По-немецки меня выучила говорить Мария Христиановна Сакерсдорф, или Марсяна. Она была бонной в семье Машковцевых, и её дочь Мария Карловна, ставшая потом крёстной матерью моего брата Мити, росла вместе с моей мамой, тогда совсем маленькой.

Летом Марсяна и Мария Карловна обычно жили у нас в Дубне. Марсяна брала меня после утреннего чая, и мы отправлялись за пруд, где стояла уютная скамеечка, – там и проходили наши уроки. Сначала я заучивал слова. Подбор слов был такой: огород и овощи, плодовый сад и фрукты, части человеческого тела и домашняя обстановка, и так далее; потом вместе с Марсяной я пел немецкие песенки, содержание которых иногда преподавало, так сказать, и житейскую мудрость. Это не было изобретением Марсяны – у неё имелся старинный учебник, откуда она и заимствовала всю систему.

Так я научился разговаривать по-немецки, тем более что позднее постоянно поддерживал разговорную практику с К. А. Кламротом, который, прожив в России больше пятидесяти лет, так и не научился говорить по-русски. Да и дома у нас было принято часто говорить по-немецки. Мама и тётя Катерина Егоровна владели им совершенно свободно.

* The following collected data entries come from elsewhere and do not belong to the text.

section
/-! The order of operations of 20_memory.md: a step runs one operation whole (R58), requests are fixed when they
are enqueued (R61) and served in order (R59 (a)), one at a time (R59 (b)), with their frames at least T_GAP
apart (R59 (c)). All of it rests on one case split: between resets an operation writes no frame, or it is a
TICK that dispatches the head of the queue. -/

namespace Sys2Proof.Machine

open Host

/-! ### The frame writes after one more output -/

theorem writes_record (o : Output) (s : State) :
    writes (record o s) = writes s ++ (Entry.mk s.clock o).write?.toList := by
  simp only [writes, record_history, List.filterMap_append]
  cases hw : (Entry.mk s.clock o).write? <;> simp [hw]

@[simp] theorem writes_record_write (frame : Bytes) (s : State) :
    writes (record (.action (.write frame)) s) = writes s ++ [(s.clock, frame)] :=
  writes_record _ s

@[simp] theorem writes_record_opened (s : State) : writes (record (.action .opened) s) = writes s := by
  simp [writes_record, Entry.write?]

@[simp] theorem writes_record_event (e : Event) (s : State) : writes (record (.event e) s) = writes s := by
  simp [writes_record, Entry.write?]

@[simp] theorem writes_record_result (r : Result) (s : State) : writes (record (.result r) s) = writes s := by
  simp [writes_record, Entry.write?]

/-! ### Operations that write no frame -/

/-- What an operation that is no RESET and writes no frame can do to queue, inFlight, clock and outputs. -/
structure Quiet (s t : State) : Prop where
  queued : ∃ added, t.queue = s.queue ++ added
  inFlight : t.inFlight = s.inFlight ∨ t.inFlight = none
  clock : s.clock ≤ t.clock
  sameWrites : writes t = writes s
  sameSinceReset : writesSinceReset t = writesSinceReset s

namespace Quiet

theorem refl (s : State) : Quiet s s := ⟨⟨[], by simp⟩, .inl rfl, Nat.le_refl _, rfl, rfl⟩

variable {s t : State} (h : Quiet s t)
include h

theorem setClock {now : Nat} (ht : timeAccepted now t = true) : Quiet s { t with clock := now } :=
  { h with clock := h.clock.trans (timeAccepted_iff.mp ht) }

theorem setBuffer (bs : Bytes) : Quiet s { t with receiveBuffer := bs } := { h with }

theorem endRequest : Quiet s { t with inFlight := none } := { h with inFlight := .inr rfl }

theorem appendQueue (d : PendingRequest) : Quiet s { t with queue := t.queue ++ [d] } :=
  { h with
    queued := by
      obtain ⟨added, e⟩ := h.queued
      exact ⟨added ++ [d], by simp [e]⟩ }

theorem after_emit (e : Event) : Quiet s (emit e t) :=
  { h with
    sameWrites := (writes_record_event e t).trans h.sameWrites
    sameSinceReset := (writesSinceReset_record_event e t).trans h.sameSinceReset }

theorem after_answer {r : Result} (hr : r ≠ .raised .invalidIdentifier) : Quiet s (answer r t) :=
  { h with
    sameWrites := (writes_record_result r t).trans h.sameWrites
    sameSinceReset := (writesSinceReset_record_result hr t).trans h.sameSinceReset }

theorem after_enqueue (d : PendingRequest) : Quiet s (enqueue d t) := by
  obtain e | ⟨-, e⟩ := enqueue_cases d t <;> rw [e]
  · exact h.after_answer (by simp)
  · exact (h.appendQueue d).after_answer (by simp)

end Quiet

theorem resolve_quiet {r : PendingRequest} {s t u : State} (h : Quiet s t) (hr : resolve r t = .next u) :
    Quiet s u := by
  obtain ⟨e, rfl⟩ | rfl | rfl := resolve_cases hr
  · exact (h.endRequest.after_emit e).setBuffer []
  · exact h.endRequest.setBuffer []
  · exact h.endRequest

theorem receive_quiet {chunk : Bytes} {s t : State} (h : receive chunk s = .next t) : Quiet s t := by
  obtain ⟨-, -, rfl | ⟨r, -, -, hres⟩⟩ := receive_cases h
  · exact (Quiet.refl s).setBuffer _
  · exact resolve_quiet ((Quiet.refl s).setBuffer _) hres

Французскому разговорному языку обучал меня милейший француз Готье. Сначала к нам ходила какая-то француженка, о которой у меня остались смутные воспоминания. Помню только, что на её уроках было чрезвычайно скучно. Однако французскую речь я скоро стал немного понимать.

Методика обучения у Готье была просто поразительная: он приходил, садился посреди дивана, а я ложился с одной стороны и клал голову к нему на колени, с другой на диван забиралась собака Дружок, и месье Готье начинал рассказывать бесконечную сказку, в которой будто бы и он сам был действующим лицом: то мастером, то матросом, то танцовщиком в балете, то артистом цирка, то чуть ли не разбойником. Действие же происходило то в городах Европы, то в каких-то экзотических странах. Эти бесконечные истории казались мне страшно интересными, и я каждый раз с нетерпением дожидался прихода учителя.

Мама, которая слушала из соседней комнаты, как-то сказала мне:

– Я думаю, что никакого толку от этих сказок не будет. Говорит один Готье, а тебя совсем не слышно. Я думаю, что ты и не понимаешь, что говорит Готье, а уж сам говорить никогда не научишься.

Я обиделся и за Готье, и за себя и свободно хорошим французским языком стал пересказывать то, что в последний урок слышал от Готье.

Впоследствии практики французского разговора я имел мало и многое забыл, но, во всяком случае, и теперь достаточно хорошо понимаю французскую речь и читаю по-французски, а когда попадал во Францию, то быстро всё вспоминал и объяснялся вполне удовлетворительно.

Английскому языку я учился уже совсем взрослым человеком. Уроки брал в Гейдельберге в школе Бёрлица{85}. Довольно быстро овладел разговорной речью, так что мог в Англии более или менее порядочно разговаривать, но потом так же быстро, как научился, забыл английский – в памяти остались лишь отдельные слова.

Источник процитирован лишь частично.